We saw part of what we would consider a long-term solution emerge at the March for Our Lives this past spring in Washington, DC. The students from the Newtown, Connecticut shooting presented a banner to the students from Parkland, Florida school shooting. The banner/flag was Newtown’s way of saying we are with you and here is a reminder of our pledge—prayers with roots.
We have high hopes for this idea of exchanging a tangible reminder of the violence. We would love to see every school district in America adopt one kid who has been killed or impacted directly by school shootings. Then we propose a National School Violence Prevention Day where each of these schools holds a ceremony of their choosing to honor the memory of that lost student. A memorial of the school’s making would be a source of information about that student, who she or he was, what they liked to do, where they were born, what their favorite video game was, who they thought was the best guard in the NBA or WNBA, or is Messi better than Ronaldo, their favorite snack, who’s on their play list.
Our confidence in this being a workable solution is the success students in Ireland and France have had remembering individual soldiers who were killed during WW1.
In Ireland all 32 counties have such a memorial in their schools. So a soldier who was killed is no longer just a statistic but a real person in history, maybe a hometown lad who had his last pint at McDonald’s, the pub. These students keep their 100 year-old heroes alive, and freedom is no longer an abstract idea, but one payed for with Irish blood.
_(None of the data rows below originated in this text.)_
-- ==== Sys2Proof/Laws/State.lean ====
section
/-! SUPPORT. The small lemmas of State's updates: what each named update leaves of each field, and what
it writes. -/

namespace Sys2Proof.Machine

variable (s : State)

/-! ### Reading an entry and a channel behind an update -/

@[simp] theorem entry_setEntry_same (i : EntryIndex) (e : Entry) : (s.setEntry i e).entry i = e := by
  simp [State.entry, State.setEntry]

theorem entry_setEntry (i j : EntryIndex) (e : Entry) :
    (s.setEntry i e).entry j = if i = j then e else s.entry j := by
  simp [State.entry, State.setEntry, Vector.getElem_set, Fin.ext_iff]

@[simp] theorem entry_setEntry_other {i j : EntryIndex} (e : Entry) (h : i ≠ j) :
    (s.setEntry i e).entry j = s.entry j := by
  simp [entry_setEntry, h]

@[simp] theorem channel_setChannel_same (c : ChannelIndex) (k : Channel) :
    (s.setChannel c k).channel c = k := by
  simp [State.channel, State.setChannel]

theorem channel_setChannel (c d : ChannelIndex) (k : Channel) :
    (s.setChannel c k).channel d = if c = d then k else s.channel d := by
  simp [State.channel, State.setChannel, Vector.getElem_set, Fin.ext_iff]

@[simp] theorem channel_setChannel_other {c d : ChannelIndex} (k : Channel) (h : c ≠ d) :
    (s.setChannel c k).channel d = s.channel d := by
  simp [channel_setChannel, h]

@[simp] theorem channel_setEntry (i : EntryIndex) (e : Entry) (c : ChannelIndex) :
    (s.setEntry i e).channel c = s.channel c := rfl

@[simp] theorem entry_setChannel (c : ChannelIndex) (k : Channel) (i : EntryIndex) :
    (s.setChannel c k).entry i = s.entry i := rfl

/-- Reading depends on the table alone. -/
theorem entry_congr {s t : State} (h : t.entries = s.entries) (i : EntryIndex) :
    t.entry i = s.entry i := by
  simp [State.entry, h]

/-- Reading depends on the table alone. -/
theorem channel_congr {s t : State} (h : t.channels = s.channels) (c : ChannelIndex) :
    t.channel c = s.channel c := by
  simp [State.channel, h]

@[simp] theorem setEntry_entry (i : EntryIndex) : s.setEntry i (s.entry i) = s := by
  simp [State.setEntry, State.entry]

@[simp] theorem setChannel_channel (c : ChannelIndex) : s.setChannel c (s.channel c) = s := by
  simp [State.setChannel, State.channel]

@[simp] theorem setEntry_setEntry (i : EntryIndex) (e f : Entry) :
    (s.setEntry i e).setEntry i f = s.setEntry i f := by
  simp [State.setEntry]

@[simp] theorem setChannel_setChannel (c : ChannelIndex) (k l : Channel) :
    (s.setChannel c k).setChannel c l = s.setChannel c l := by
  simp [State.setChannel]

theorem setChannel_setEntry (i : EntryIndex) (e : Entry) (c : ChannelIndex) (k : Channel) :
    (s.setChannel c k).setEntry i e = (s.setEntry i e).setChannel c k := rfl

/-! ### What an update writes -/

@[simp] theorem withFaults_faultFlags (flags : BitVec 7) : (s.withFaults flags).faultFlags = flags := rfl
@[simp] theorem withFaults_faultLine (flags : BitVec 7) :
    (s.withFaults flags).faultLine = lineFor flags s.faultMask := rfl
@[simp] theorem withFaultMask_faultMask (mask : BitVec 7) : (s.withFaultMask mask).faultMask = mask := rfl
@[simp] theorem withFaultMask_faultLine (mask : BitVec 7) :
    (s.withFaultMask mask).faultLine = lineFor s.faultFlags mask := rfl
@[simp] theorem raise_faultFlags (f : FaultFlag) :
    (s.raise f).faultFlags = s.faultFlags ||| faultBit f := rfl
@[simp] theorem raise_faultLine (f : FaultFlag) :
    (s.raise f).faultLine = lineFor (s.faultFlags ||| faultBit f) s.faultMask := rfl
@[simp] theorem answer_management (code : Byte) (args : List Byte) (result : ResultCode)
    (response : List Byte) :
    (answer code args result response s).management =
      fixAnswer s.management code args result response := rfl
@[simp] theorem leavePriming_primingQueue (i : EntryIndex) :
    (leavePriming s i).primingQueue = removeIndex i s.primingQueue := rfl
@[simp] theorem arm_primingQueue (i : EntryIndex) :
    (arm s i).primingQueue = removeIndex i s.primingQueue := rfl
@[simp] theorem arm_entry_same (i : EntryIndex) :
    (arm s i).entry i = { s.entry i with state := .armed } := by
  simp [arm, leavePriming, State.entry, State.setEntry]
@[simp] theorem allocate_ring (x : Slot) : (allocate s x).ring = s.ring ++ [x] := rfl
@[simp] theorem leaveSilently_ring : (leaveSilently s).ring = s.ring.dropWhile silent := rfl
@[simp] theorem failOutstanding_ring : (failOutstanding s).ring = s.ring.map failSlot := rfl
@[simp] theorem failOutstanding_link : (failOutstanding s).link = .stalled := rfl
@[simp] theorem failOutstanding_responseTimer : (failOutstanding s).responseTimer = .stopped := rfl
@[simp] theorem advanceTimebase_tickCounter : (advanceTimebase s).tickCounter = s.tickCounter + 1 := rfl
@[simp] theorem advanceTimebase_tickPeriod : (advanceTimebase s).tickPeriod = s.tickDivider := rfl

/-! ### The channel's own updates -/

@[simp] theorem moveTo_state (k : Channel) (st : ChannelState) : (k.moveTo st).state = st := rfl
@[simp] theorem moveTo_alert (k : Channel) (st : ChannelState) : (k.moveTo st).alert = calls st := rfl
@[simp] theorem enterAlerting_state (k : Channel) : (enterAlerting k).state = .alerting := rfl
@[simp] theorem enterAlerting_alert (k : Channel) : (enterAlerting k).alert = true := rfl
@[simp] theorem revert_handed (k : Channel) : (revert k).handed = [] := rfl
@[simp] theorem revert_queued (k : Channel) :
    (revert k).queued = k.handed.map redeliver ++ k.queued := rfl
@[simp] theorem disable_state (k : Channel) : (disable k).state = .disabled := rfl
@[simp] theorem lapseChannel_state (cause : LapseCause) (k : Channel) :
    (lapseChannel cause k).state = .lapsed := rfl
The same kind of activity is done in France. Here a community remembers the Australians who fought and died to liberate their village.
These school children are pictured above.
The news account says: “There is little to distinguish the village of Villers-Bretonneux in northern France from any other hamlet about the Somme but for its numerous references to Australia, from flags in shop windows and its streets named after Aussie cities.
On April 24-25, 1918 the village was the scene of the world’s first tank battle between British and German troops which the Germans would win and occupy the township only to then face two Australian brigades in counter attack.
By the end of the battle, there were 2400 Australian casualties with the decisive battle marking the end of the German advance in the Somme.”
Raphael Teixera, a 10 year-old from L’Ecole Victoria, is one of those younger generations who appreciated what went on and what it means. “Because you helped us we are here and we learn about the war to remember you help us,” he said.